Dendritic cells, in general, act as sentinels by conducting surveillance in tissues. For instance, they can detect infection in the body by pinpointing “danger signals” linked with invading pathogenic agents. Dendritic cells regardless of type zero in on PAMPS—pathogen-associated molecular patterns—which are derived from microorganisms. One of the most notorious PAMPs is a potentially deadly bacterial component known as lipopolysaccharide, or LPS, which is found on the outer cell wall of gram-negative bacteria. Dendritics obtain antigens from the deadly invasive source—and the launch of the adaptive immune system assault on the infiltrator begins.

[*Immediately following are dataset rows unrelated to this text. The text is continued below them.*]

theorem decodeWord_stm {w : Word} (h : w.toNat / 4096 = 15) (hlow : w.toNat % 256 = 0x55) :
    decodeWord w = some (.stm (fieldX w)) := by
  simp [decodeWord_chain, toNat_ne_cls_ret h, h, hlow]

theorem decodeWord_ldm {w : Word} (h : w.toNat / 4096 = 15) (hlow : w.toNat % 256 = 0x65) :
    decodeWord w = some (.ldm (fieldX w)) := by
  simp [decodeWord_chain, toNat_ne_cls_ret h, h, hlow]

/-! ### The obligations -/

/-- Settles O2: a push of the CALL's own address, and a move of `pc`. -/
theorem callPushesOwnAddress : Obligations.CallPushesOwnAddress := by
  constructor
  · intro nnn s h
    exact call_completes nnn h
  · intro w hw
    rw [decodeWord_call hw, fieldNnn_eq_ofNat]

/-- Settles O3: a pop, which keeps the slots, and a move of `pc` two past the popped entry. -/
theorem retReturnsPastCallSite : Obligations.RetReturnsPastCallSite :=
  ⟨fun _ h => ret_completes h, decodeWord_ret⟩

/-- Settles O9: a write of `I`, whose sum does not wrap for any FONT_BASE. -/
theorem ldfPointsToGlyph : Obligations.LdfPointsToGlyph := by
  constructor
  · intro x s h
    exact ldf_completes h
  · intro w hw hlow
    rw [decodeWord_ldf hw hlow, fieldX_eq_ofNat]

/-- Settles O11: the pixels and the flag are those of the Display's draw of the bytes at `I`. -/
theorem drwFlipsSpriteAndReportsCollision : Obligations.DrwFlipsSpriteAndReportsCollision := by
  constructor
  · intro x y n s hn hfit
    obtain ⟨sprite, hread, rfl, hnext⟩ := drw_completes (x := x) (y := y) hfit
    have hlen : sprite.length ≤ 32 := by omega
    have hcollides := s.fb.draw_collides_iff (s.reg x).toNat (s.reg y).toNat hlen
    have hflag : (s.drawSprite x y sprite).advance.reg 15 = _ := s.reg_flag_drawSprite x y sprite
    refine ⟨_, sprite, hnext, hread, s.fb.pixel_draw_ne_iff _ _ hlen, fun hhit => ?_, fun hmiss => ?_, rfl,
      (s.onlyTouches_drawSprite x y sprite).advance⟩
    · rw [hflag, hcollides.2 hhit]; rfl
    · rw [hflag, Bool.eq_false_iff.2 fun hc => hmiss (hcollides.1 hc)]; rfl
  · intro w hw
    rw [decodeWord_drw hw, fieldX_eq_ofNat, fieldY_eq_ofNat, fieldN_eq]

/-- Settles O12: a write of the three digits at `I`. -/
theorem bcdStoresDecimalDigits : Obligations.BcdStoresDecimalDigits := by
  constructor
  · intro x s hfit
    obtain ⟨t, hnext, hread, hpc, hframe⟩ := bcd_completes x hfit
    obtain ⟨hundreds, tens, ones⟩ := decimalDigits_toNat (s.reg x)
    exact ⟨t, _, _, _, hnext, hread 0 (by decide), hread 1 (by decide), hread 2 (by decide), hundreds, tens, ones,
      by omega, hpc, hframe⟩
  · intro w hw hlow
    rw [decodeWord_bcd hw hlow, fieldX_eq_ofNat]

/-- Settles O13: a write of the registers' bytes at `I`. -/
theorem stmStoresRegisters : Obligations.StmStoresRegisters := by
  constructor
  · intro x s hfit
    exact stm_completes hfit
  · intro w hw hlow
    rw [decodeWord_stm hw hlow, fieldX_eq_ofNat]

/-- Settles O14: the bytes read at `I`, written to the registers one by one. -/
theorem ldmLoadsRegisters : Obligations.LdmLoadsRegisters := by
  constructor
  · intro x s hfit
    exact ldm_completes hfit
  · intro w hw hlow
    rw [decodeWord_ldm hw hlow, fieldX_eq_ofNat]

/-- Settles O15: a push on a full stack and a pop of an empty one fail, and the fault is entered from where CALL or RET
began. -/
theorem callAndRetFaultAtStackLimits : Obligations.CallAndRetFaultAtStackLimits :=
  ⟨fun nnn _ h => call_faults nnn h, fun _ h => ret_faults h⟩

/-- Settles O16: the whole value is compared with 15. -/
theorem ldfFaultsOnDigitOverFifteen : Obligations.LdfFaultsOnDigitOverFifteen :=
  fun _ _ h => ldf_faults h

/-- Settles O17: the range is checked before the first effect. -/
theorem transfersFaultOutsideMemory : Obligations.TransfersFaultOutsideMemory :=
  ⟨fun _ _ _ _ h => drw_faults h, fun _ _ h => bcd_faults h, fun _ _ h => stm_faults h, fun _ _ h => ldm_faults h⟩

end Sys2Proof.Machine
end

section
/-! All fourteen instructions together (10_state.md R24): each touches what the table of writes lists, or faults; a RET
that meets its CALL; word reads and a stored word that is fetched next; and the obligations. -/

namespace Sys2Proof.Machine

/-! ### The table of writes -/

theorem OnlyTouches.byte_mono {P Q : Nat → Prop} {s t : State} (h : OnlyTouches { byte := P } s t)
    (hPQ : ∀ a, P a → Q a) : OnlyTouches { byte := Q } s t := by
  obtain ⟨hreg, hI, hslot, hsp, hbyte, hrest⟩ := h
  exact ⟨hreg, hI, hslot, hsp, fun a hQ => hbyte a fun hP => hQ (hPQ a hP), hrest⟩

theorem OnlyTouches.status_eq {w : Touches} {s t : State} (h : OnlyTouches w s t) : t.status = s.status := by
  obtain ⟨-, -, -, -, -, -, -, -, -, hstatus, -⟩ := h
  exact hstatus

theorem OnlyTouches.keys_eq {w : Touches} {s t : State} (h : OnlyTouches w s t) : t.keys = s.keys := by
  obtain ⟨-, -, -, -, -, -, -, -, hkeys, -, -⟩ := h
  exact hkeys

/-- The instruction `i` from `s` ends with its writes done and no others, or in a fault of the core's own. -/
def CompletesOrFaults (i : Instr) (s : State) : Prop :=
  ∃ t, exec i s = .next t ∧ (OnlyTouches (touchesOf i s) s t ∨ ∃ k, k ≠ .invalidKey ∧ t = s.takeFault k)

theorem CompletesOrFaults.of_next {i : Instr} {s t : State} (h : exec i s = .next t)
    (hframe : OnlyTouches (touchesOf i s) s t) : CompletesOrFaults i s :=
  ⟨t, h, .inl hframe⟩

theorem CompletesOrFaults.of_fault {i : Instr} {s : State} {k : FaultKind} (h : exec i s = .next (s.takeFault k))
    (hk : k ≠ .invalidKey := by decide) : CompletesOrFaults i s :=
  ⟨_, h, .inr ⟨k, hk, rfl⟩⟩

theorem exec_completesOrFaults (i : Instr) (s : State) : CompletesOrFaults i s := by
  cases i with
  | cls => exact .of_next (exec_cls s) (s.onlyTouches_setFb _).advance
  | ret =>
    rcases Nat.eq_zero_or_pos s.sp.val with hempty | hpos
    · exact .of_fault (ret_faults hempty)
    · obtain ⟨t, hnext, -, -, hframe⟩ := ret_completes hpos
      exact .of_next hnext hframe
  | jp nnn => exact .of_next (exec_jp nnn s) ((OnlyTouches.refl _ s).setPc nnn)
  | call nnn =>
    rcases Nat.lt_or_ge s.sp.val 16 with hlt | hfull
    · obtain ⟨t, hnext, -, -, -, hframe⟩ := call_completes nnn hlt
      exact .of_next hnext hframe
    · exact .of_fault (call_faults nnn (Nat.le_antisymm (Nat.le_of_lt_succ s.sp.isLt) hfull))
  | se x kk => exact .of_next (exec_se x kk s) ((OnlyTouches.refl _ s).setPc _)
  | ldk x kk => exact .of_next (exec_ldk x kk s) (s.onlyTouches_setReg x _).advance
  | addk x kk => exact .of_next (exec_addk x kk s) (s.onlyTouches_setReg x _).advance
  | mov x y => exact .of_next (exec_mov x y s) (s.onlyTouches_setReg x _).advance
  | ldi nnn => exact .of_next (exec_ldi nnn s) (s.onlyTouches_setI nnn).advance
  | drw x y n =>
    rcases le_or_gt (s.effectiveAddress 0 + n) 4096 with hfit | hpast
    · obtain ⟨sprite, -, rfl, hnext⟩ := drw_completes (x := x) (y := y) hfit
      exact .of_next hnext (s.onlyTouches_drawSprite x y sprite).advance
    · exact .of_fault (drw_faults hpast)
  | ldf x =>
    rcases le_or_gt (s.reg x).toNat 15 with hdigit | hover
    · obtain ⟨t, hnext, -, -, hframe⟩ := ldf_completes hdigit
      exact .of_next hnext hframe
    · exact .of_fault (ldf_faults hover)
  | bcd x =>
    rcases le_or_gt (s.effectiveAddress 0 + 3) 4096 with hfit | hpast
    · obtain ⟨t, hnext, -, -, hframe⟩ := bcd_completes x hfit
      exact .of_next hnext hframe
    · exact .of_fault (bcd_faults hpast)
  | stm x =>
    rcases le_or_gt (s.effectiveAddress 0 + (x.val + 1)) 4096 with hfit | hpast
    · obtain ⟨t, hnext, -, -, hframe⟩ := stm_completes hfit
      exact .of_next hnext (hframe.byte_mono fun a ⟨hlo, hhi⟩ => ⟨hlo, Nat.le_of_lt_succ hhi⟩)
    · exact .of_fault (stm_faults hpast)
  | ldm x =>
    rcases le_or_gt (s.effectiveAddress 0 + (x.val + 1)) 4096 with hfit | hpast
    · obtain ⟨t, hnext, -, -, hframe⟩ := ldm_completes hfit
      exact .of_next hnext hframe
    · exact .of_fault (ldm_faults hpast)
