-- ==== Sys2Proof/Word.lean ====
section
/-! DEFINITION. The word types of CRUX-QRE (spec 00 R7): every value is unsigned and bit 0 is the least significant bit. -/

namespace Sys2Proof

/-- A cell of a byte window, and an element of GF(16) or GF(256) (R7, R190). -/
abbrev Byte := BitVec 8

/-- A coordinate, an image dimension or a capstone index (R27, R42, R45). -/
abbrev Half := BitVec 16

/-- A host register or the data of a host access (R7, R62). -/
abbrev Word := BitVec 32

end Sys2Proof
end

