-- ==== Sys2Proof/Decode.lean ====
section
/-! DEFINITION. Decoding a CMD word (spec 30 R90 to R97) and, after it, the encoder (R100). -/

namespace Sys2Proof

/-- The OP field, bits 3:0 (R90). -/
def opField (w : Word) : BitVec 4 := w.extractLsb' 0 4

/-- The INV flag, bit 4 (R90). -/
def invField (w : Word) : Bool := w.getLsbD 4

/-- The SPANS flag, bit 5 (R90). -/
def spansField (w : Word) : Bool := w.getLsbD 5

/-- The command a CMD word encodes (R91). Every word is some command (R96). INV is read for THRESHOLD only
and SPANS for FILL only (R92); bits 31:6 are never read (R93). -/
def decode (w : Word) : Instr :=
  match (opField w).toNat with
  | 0 => .nop
  | 1 => .beginFrame
  | 2 => if invField w then .thresholdInv else .threshold
  | 3 => .regionCode
  | 4 => if spansField w then .fillSpans else .fill
  | 5 => .fmtCorrect
  | 6 => .rsCorrect
  | 7 => .reserved7
  | _ => .reserved8F (opField w)

/-- Why a string of bytes is no command word: a command is exactly one 32-bit word (R90, R97). -/
inductive DecodeError where
  | tooShort
  | tooLong
deriving DecidableEq, Repr

/-- The 32-bit word whose bytes are given lowest first (R61). -/
def wordOfBytes (b0 b1 b2 b3 : Byte) : Word := b3 ++ b2 ++ b1 ++ b0

/-- Decoding total on any bytes, lowest byte first. -/
def decodeBytes : List Byte → Except DecodeError Instr
  | [b0, b1, b2, b3] => .ok (decode (wordOfBytes b0 b1 b2 b3))
  | _ :: _ :: _ :: _ :: _ :: _ => .error .tooLong
  | _ => .error .tooShort

/-- Byte k of a word, byte 0 the least significant. -/
def byteOfWord (w : Word) (k : Nat) : Byte := w.extractLsb' (8 * k) 8

/-- The bytes of a word, lowest first. -/
def bytesOfWord (w : Word) : List Byte :=
  [byteOfWord w 0, byteOfWord w 1, byteOfWord w 2, byteOfWord w 3]

/-- The OP value of a command (R91). -/
def Instr.opcode : Instr → BitVec 4
  | .nop => 0x0
  | .beginFrame => 0x1
  | .threshold => 0x2
  | .thresholdInv => 0x2
  | .regionCode => 0x3
  | .fill => 0x4
  | .fillSpans => 0x4
  | .fmtCorrect => 0x5
  | .rsCorrect => 0x6
  | .reserved7 => 0x7
  | .reserved8F op => op

/-- The CMD word of a command, with every ignored bit zero (R100). -/
def encode : Instr → Word
  | .nop => 0x00000000
  | .beginFrame => 0x00000001
  | .threshold => 0x00000002
  | .thresholdInv => 0x00000012
  | .regionCode => 0x00000003
  | .fill => 0x00000004
  | .fillSpans => 0x00000024
  | .fmtCorrect => 0x00000005
  | .rsCorrect => 0x00000006
  | .reserved7 => 0x00000007
  | .reserved8F op => op.setWidth 32

/-- The bits of the CMD word that a command's row reads; every other bit is ignored (R92, R93). -/
def readMask : Instr → Word
  | .threshold | .thresholdInv => 0x0000001F
  | .fill | .fillSpans => 0x0000002F
  | .nop | .beginFrame | .regionCode | .fmtCorrect | .rsCorrect | .reserved7 | .reserved8F _ => 0x0000000F

/-- The command the decoder reads from an instruction of `nbits` bits `w`: its bytes as the bus carries
them, bits above `nbits` zero (host query). -/
def decodeTableWord (nbits w : Nat) : Option Instr :=
  if nbits ≤ 32 then
    (decodeBytes (bytesOfWord (BitVec.ofNat 32 (w % 2 ^ nbits)))).toOption
  else none

end Sys2Proof
end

While the findings by Hatscher, Dudziak and their colleagues may prompt scientists worldwide to take stock of a broader role for these immune system constituents, it’s now clear that Germany has been in the vanguard of dendritic cell research for 153 years.

German pathologist Paul Langerhans, while still a medical student, was the first to describe DCs in skin cells. Although he mistakenly defined them as nerve cells, he is credited with bringing attention to bear on this hardworking cell population. (Langerhans is also famous for research involving the pancreas. An insulin-secreting cluster of cells in the pancreas is named after him: the islets of Langerhans).

Hatscher and Dudziak, meanwhile, report that their 21st-century discovery not only enhances overall knowledge about the immune system, but paves the way for using this new knowledge in the fight against disease processes. “These findings not only define the human conventional type 2 dendritic cell subpopulation as a prime target for the treatment of inflammasome-dependent inflammatory diseases, but may also inform new approaches for adjuvant and vaccine development.”